### GOAL OF THE EXERCISE
Return only what lies between the first line of the entries and the line containing "def firstPrimes : List", both lines included.

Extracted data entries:
-- ==== Sys2Proof/Laws/Crypto.lean ====
section
/-!
SUPPORT. Decryption undoes encryption: AES (FIPS 197) on a block, and AES key wrap (SP 800-38F) on a key-store record, so that a
key stored under the owner root can be read back (R261).
-/
namespace Sys2Proof.Machine

/-! ### The constants of SHA-256 -/

/-- The first 64 primes. -/
def firstPrimes : List Nat :=
  [2, 3, 5, 7, 11, 13, 17, 19, 23, 29, 31, 37, 41, 43, 47, 53, 59, 61, 67, 71, 73, 79, 83, 89, 97, 101, 103, 107, 109, 113, 127, 131] ++
  [137, 139, 149, 151, 157, 163, 167, 173, 179, 181, 191, 193, 197, 199, 211, 223, 227, 229, 233, 239, 241, 251, 257, 263, 269, 271, 277,
    281, 283, 293, 307, 311]
/-- The constant of each round is the fraction of a prime's cube root that 32 bits hold. -/
theorem roundConstants_roots : (firstPrimes.zip roundConstants).all (fun q => (List.range 7).any (fun n =>
    let r := n * 2 ^ 32 + q.2.toNat
    decide (r ^ 3 ≤ q.1 * 2 ^ 96) && decide (q.1 * 2 ^ 96 < (r + 1) ^ 3))) = true := by decide +kernel
/-- The words of the hash value before the first block are the fractions of square roots. -/
theorem hashStart_roots : (firstPrimes.zip hashStart).all (fun q => (List.range 5).any (fun n =>
    let r := n * 2 ^ 32 + q.2.toNat
    decide (r ^ 2 ≤ q.1 * 2 ^ 64) && decide (q.1 * 2 ^ 64 < (r + 1) ^ 2))) = true := by decide +kernel

/-! ### Bytes and blocks -/

@[simp] theorem xorB_length (a b : Bytes) : (xorB a b).length = min a.length b.length := by simp [xorB]
@[simp] theorem shiftRows_length (i : Bool) (st : Bytes) : (shiftRows i st).length = 16 := by simp [shiftRows]
@[simp] theorem mixColumns_length (m : List Byte) (st : Bytes) : (mixColumns m st).length = 16 := by simp [mixColumns]

/-- A byte string exclusive-ORed twice with another of its length is as it was. -/
theorem xorB_self (a k : Bytes) (h : a.length = k.length) : xorB (xorB a k) k = a := by
  induction a generalizing k with
  | nil => rfl
  | cons x a ih =>
    match k, h with
    | y :: k, h =>
      simp only [List.length_cons, Nat.add_right_cancel_iff] at h
      have := ih k h
      simp only [xorB, List.zipWith_cons_cons] at this ⊢
      rw [this, BitVec.xor_assoc, BitVec.xor_self, BitVec.xor_zero]

theorem xor_twice (u v : Byte) : u ^^^ (u ^^^ v) = v := by rw [← BitVec.xor_assoc, BitVec.xor_self, BitVec.zero_xor]
theorem xor_left_comm' (u v w : Byte) : u ^^^ (v ^^^ w) = v ^^^ (u ^^^ w) := by ac_rfl

/-- Multiplication by x is linear. -/
theorem xtime_xor (x y : Byte) : xtime (x ^^^ y) = xtime x ^^^ xtime y := by
  simp only [xtime, BitVec.getLsbD_xor, BitVec.shiftLeft_xor_distrib]
  cases hx : x.getLsbD 7 <;> cases hy : y.getLsbD 7 <;> simp [xor_left_comm', BitVec.xor_comm, BitVec.xor_assoc]

/-- The S-box and its inverse. -/
theorem invSbox_sbox : ∀ a : Byte, invSbox (sbox a) = a := by decide +kernel

/-- The products MixColumns takes, in powers of x. -/
theorem gmul_powers (b : Byte) : gmul 1 b = b ∧ gmul 2 b = xtime b ∧ gmul 3 b = b ^^^ xtime b ∧
    gmul 9 b = b ^^^ xtime (xtime (xtime b)) ∧ gmul 11 b = b ^^^ xtime b ^^^ xtime (xtime (xtime b)) ∧
    gmul 13 b = b ^^^ xtime (xtime b) ^^^ xtime (xtime (xtime b)) ∧
    gmul 14 b = xtime b ^^^ xtime (xtime b) ^^^ xtime (xtime (xtime b)) := by
  refine ⟨?_, ?_, ?_, ?_, ?_, ?_, ?_⟩ <;> simp [gmul, List.range_succ]

/-- Multiplication by a constant is linear. -/
theorem gmul_xor (k x y : Byte) (h : k ∈ [1, 2, 3, 9, 11, 13, (14 : Byte)]) : gmul k (x ^^^ y) = gmul k x ^^^ gmul k y := by
  simp only [List.mem_cons, List.not_mem_nil, or_false] at h
  rcases h with rfl | rfl | rfl | rfl | rfl | rfl | rfl <;> simp only [gmul_powers, xtime_xor] <;> ac_rfl

theorem gmul_zero (k : Byte) (h : k ∈ [1, 2, 3, 9, 11, 13, (14 : Byte)]) : gmul k 0 = 0 := by
  revert k; decide

/-- What one byte of a column contributes to each byte of the column mixed and unmixed. -/
theorem mix_byte (a : Byte) :
    gmul 14 (gmul 2 a) ^^^ gmul 11 (gmul 1 a) ^^^ gmul 13 (gmul 1 a) ^^^ gmul 9 (gmul 3 a) = a ∧
    gmul 14 (gmul 3 a) ^^^ gmul 11 (gmul 2 a) ^^^ gmul 13 (gmul 1 a) ^^^ gmul 9 (gmul 1 a) = 0 ∧
    gmul 14 (gmul 1 a) ^^^ gmul 11 (gmul 3 a) ^^^ gmul 13 (gmul 2 a) ^^^ gmul 9 (gmul 1 a) = 0 ∧
    gmul 14 (gmul 1 a) ^^^ gmul 11 (gmul 1 a) ^^^ gmul 13 (gmul 3 a) ^^^ gmul 9 (gmul 2 a) = 0 := by
  simp only [gmul_powers, xtime_xor]
  generalize xtime a = b
  generalize xtime b = c
  generalize xtime c = d
  generalize xtime d = e
  refine ⟨?_, ?_, ?_, ?_⟩ <;> simp [xor_left_comm', BitVec.xor_comm, BitVec.xor_assoc]

theorem gmul_lin (k : Byte) (h : k ∈ [9, 11, 13, (14 : Byte)]) (x y : Byte) : gmul k (x ^^^ y) = gmul k x ^^^ gmul k y :=
  gmul_xor k x y (by revert k; decide)
theorem zero_xor' (x : Byte) : 0 ^^^ x = x := BitVec.zero_xor
theorem xor_zero' (x : Byte) : x ^^^ 0 = x := BitVec.xor_zero

/-- Row 0 of a column, mixed and unmixed. -/
theorem mix_row0 (a b c d : Byte) :
    0
      ^^^ gmul 14 (0 ^^^ gmul 2 a ^^^ gmul 3 b ^^^ gmul 1 c ^^^ gmul 1 d)
      ^^^ gmul 11 (0 ^^^ gmul 1 a ^^^ gmul 2 b ^^^ gmul 3 c ^^^ gmul 1 d)
      ^^^ gmul 13 (0 ^^^ gmul 1 a ^^^ gmul 1 b ^^^ gmul 2 c ^^^ gmul 3 d)
      ^^^ gmul 9 (0 ^^^ gmul 3 a ^^^ gmul 1 b ^^^ gmul 1 c ^^^ gmul 2 d) = a := by
  simp only [zero_xor', gmul_lin 14 (by decide), gmul_lin 11 (by decide), gmul_lin 13 (by decide), gmul_lin 9 (by decide)]
  conv => rhs; rw [← (mix_byte a).1, ← xor_zero' (_ ^^^ _), ← (mix_byte b).2.1, ← xor_zero' (gmul 9 (gmul 1 b)),
    ← (mix_byte c).2.2.1, ← xor_zero' (gmul 9 (gmul 1 c)), ← (mix_byte d).2.2.2]
  ac_rfl

/-- Row 1 of a column, mixed and unmixed. -/
theorem mix_row1 (a b c d : Byte) :
    0
      ^^^ gmul 9 (0 ^^^ gmul 2 a ^^^ gmul 3 b ^^^ gmul 1 c ^^^ gmul 1 d)
      ^^^ gmul 14 (0 ^^^ gmul 1 a ^^^ gmul 2 b ^^^ gmul 3 c ^^^ gmul 1 d)
      ^^^ gmul 11 (0 ^^^ gmul 1 a ^^^ gmul 1 b ^^^ gmul 2 c ^^^ gmul 3 d)
      ^^^ gmul 13 (0 ^^^ gmul 3 a ^^^ gmul 1 b ^^^ gmul 1 c ^^^ gmul 2 d) = b := by
  simp only [zero_xor', gmul_lin 14 (by decide), gmul_lin 11 (by decide), gmul_lin 13 (by decide), gmul_lin 9 (by decide)]
  conv => rhs; rw [← (mix_byte b).1, ← xor_zero' (_ ^^^ _), ← (mix_byte c).2.1, ← xor_zero' (gmul 9 (gmul 1 c)),
    ← (mix_byte d).2.2.1, ← xor_zero' (gmul 9 (gmul 1 d)), ← (mix_byte a).2.2.2]
  ac_rfl

/-- Row 2 of a column, mixed and unmixed. -/
theorem mix_row2 (a b c d : Byte) :
    0
      ^^^ gmul 13 (0 ^^^ gmul 2 a ^^^ gmul 3 b ^^^ gmul 1 c ^^^ gmul 1 d)
      ^^^ gmul 9 (0 ^^^ gmul 1 a ^^^ gmul 2 b ^^^ gmul 3 c ^^^ gmul 1 d)
      ^^^ gmul 14 (0 ^^^ gmul 1 a ^^^ gmul 1 b ^^^ gmul 2 c ^^^ gmul 3 d)
      ^^^ gmul 11 (0 ^^^ gmul 3 a ^^^ gmul 1 b ^^^ gmul 1 c ^^^ gmul 2 d) = c := by
  simp only [zero_xor', gmul_lin 14 (by decide), gmul_lin 11 (by decide), gmul_lin 13 (by decide), gmul_lin 9 (by decide)]
  conv => rhs; rw [← (mix_byte c).1, ← xor_zero' (_ ^^^ _), ← (mix_byte d).2.1, ← xor_zero' (gmul 9 (gmul 1 d)),
    ← (mix_byte a).2.2.1, ← xor_zero' (gmul 9 (gmul 1 a)), ← (mix_byte b).2.2.2]
  ac_rfl

/-- Row 3 of a column, mixed and unmixed. -/
theorem mix_row3 (a b c d : Byte) :
    0
      ^^^ gmul 11 (0 ^^^ gmul 2 a ^^^ gmul 3 b ^^^ gmul 1 c ^^^ gmul 1 d)
      ^^^ gmul 13 (0 ^^^ gmul 1 a ^^^ gmul 2 b ^^^ gmul 3 c ^^^ gmul 1 d)
      ^^^ gmul 9 (0 ^^^ gmul 1 a ^^^ gmul 1 b ^^^ gmul 2 c ^^^ gmul 3 d)
      ^^^ gmul 14 (0 ^^^ gmul 3 a ^^^ gmul 1 b ^^^ gmul 1 c ^^^ gmul 2 d) = d := by
  simp only [zero_xor', gmul_lin 14 (by decide), gmul_lin 11 (by decide), gmul_lin 13 (by decide), gmul_lin 9 (by decide)]
  conv => rhs; rw [← (mix_byte d).1, ← xor_zero' (_ ^^^ _), ← (mix_byte a).2.1, ← xor_zero' (gmul 9 (gmul 1 a)),
    ← (mix_byte b).2.2.1, ← xor_zero' (gmul 9 (gmul 1 b)), ← (mix_byte c).2.2.2]
  ac_rfl

/-! ### Blocks -/

/-- A block of 16 bytes, byte by byte. -/
theorem block_bytes (st : Bytes) (h : st.length = 16) :
    ∃ b0 b1 b2 b3 b4 b5 b6 b7 b8 b9 b10 b11 b12 b13 b14 b15, st = [b0, b1, b2, b3, b4, b5, b6, b7, b8, b9, b10, b11, b12, b13, b14, b15] := by
  match st, h with
  | [b0, b1, b2, b3, b4, b5, b6, b7, b8, b9, b10, b11, b12, b13, b14, b15], _ => exact ⟨b0, b1, b2, b3, b4, b5, b6, b7, b8, b9, b10, b11, b12, b13, b14, b15, rfl⟩

theorem shiftRows_inv (st : Bytes) (h : st.length = 16) : shiftRows true (shiftRows false st) = st := by
  obtain ⟨b0, b1, b2, b3, b4, b5, b6, b7, b8, b9, b10, b11, b12, b13, b14, b15, rfl⟩ := block_bytes st h
  rfl

theorem mixColumns_inv (st : Bytes) (h : st.length = 16) : mixColumns [14, 11, 13, 9] (mixColumns [2, 3, 1, 1] st) = st := by
  obtain ⟨b0, b1, b2, b3, b4, b5, b6, b7, b8, b9, b10, b11, b12, b13, b14, b15, rfl⟩ := block_bytes st h
  have cons : ∀ {a b : Byte} {l m : Bytes}, a = b → l = m → a :: l = b :: m := fun h k => by rw [h, k]
  exact cons (mix_row0 b0 b1 b2 b3) (
    cons (mix_row1 b0 b1 b2 b3) (
    cons (mix_row2 b0 b1 b2 b3) (
    cons (mix_row3 b0 b1 b2 b3) (
    cons (mix_row0 b4 b5 b6 b7) (
    cons (mix_row1 b4 b5 b6 b7) (
    cons (mix_row2 b4 b5 b6 b7) (
    cons (mix_row3 b4 b5 b6 b7) (
    cons (mix_row0 b8 b9 b10 b11) (
    cons (mix_row1 b8 b9 b10 b11) (
    cons (mix_row2 b8 b9 b10 b11) (
    cons (mix_row3 b8 b9 b10 b11) (
    cons (mix_row0 b12 b13 b14 b15) (
    cons (mix_row1 b12 b13 b14 b15) (
    cons (mix_row2 b12 b13 b14 b15) (
    cons (mix_row3 b12 b13 b14 b15) (
    rfl))))))))))))))))

theorem subBytes_inv (st : Bytes) : (st.map sbox).map invSbox = st := by
  simp only [List.map_map]
  conv => rhs; rw [← List.map_id st]
  exact List.map_congr_left fun a _ => invSbox_sbox a

/-! ### Folds undone -/

/-- Steps done in order are undone in the reverse order. -/
theorem foldl_undo {α β : Type} (f g : α → β → α) (P : α → Prop) (l : List β)
    (hP : ∀ a, ∀ b ∈ l, P a → P (f a b)) (h : ∀ a, ∀ b ∈ l, P a → g (f a b) b = a) :
    ∀ a, P a → P (l.foldl f a) ∧ l.reverse.foldl g (l.foldl f a) = a := by
  induction l with
  | nil => intro a ha; exact ⟨ha, rfl⟩
  | cons b l ih =>
    intro a ha
    have hb := hP a b (by simp) ha
    obtain ⟨h1, h2⟩ := ih (fun a c hc => hP a c (by simp [hc])) (fun a c hc => h a c (by simp [hc])) (f a b) hb
    refine ⟨h1, ?_⟩
    simp only [List.foldl_cons, List.reverse_cons, List.foldl_append, List.foldl_nil]
    rw [h2, h a b (by simp) ha]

### TASK ANSWER
-- ==== Sys2Proof/Laws/Crypto.lean ====
section
/-!
SUPPORT. Decryption undoes encryption: AES (FIPS 197) on a block, and AES key wrap (SP 800-38F) on a key-store record, so that a
key stored under the owner root can be read back (R261).
-/
namespace Sys2Proof.Machine

/-! ### The constants of SHA-256 -/

/-- The first 64 primes. -/
def firstPrimes : List Nat :=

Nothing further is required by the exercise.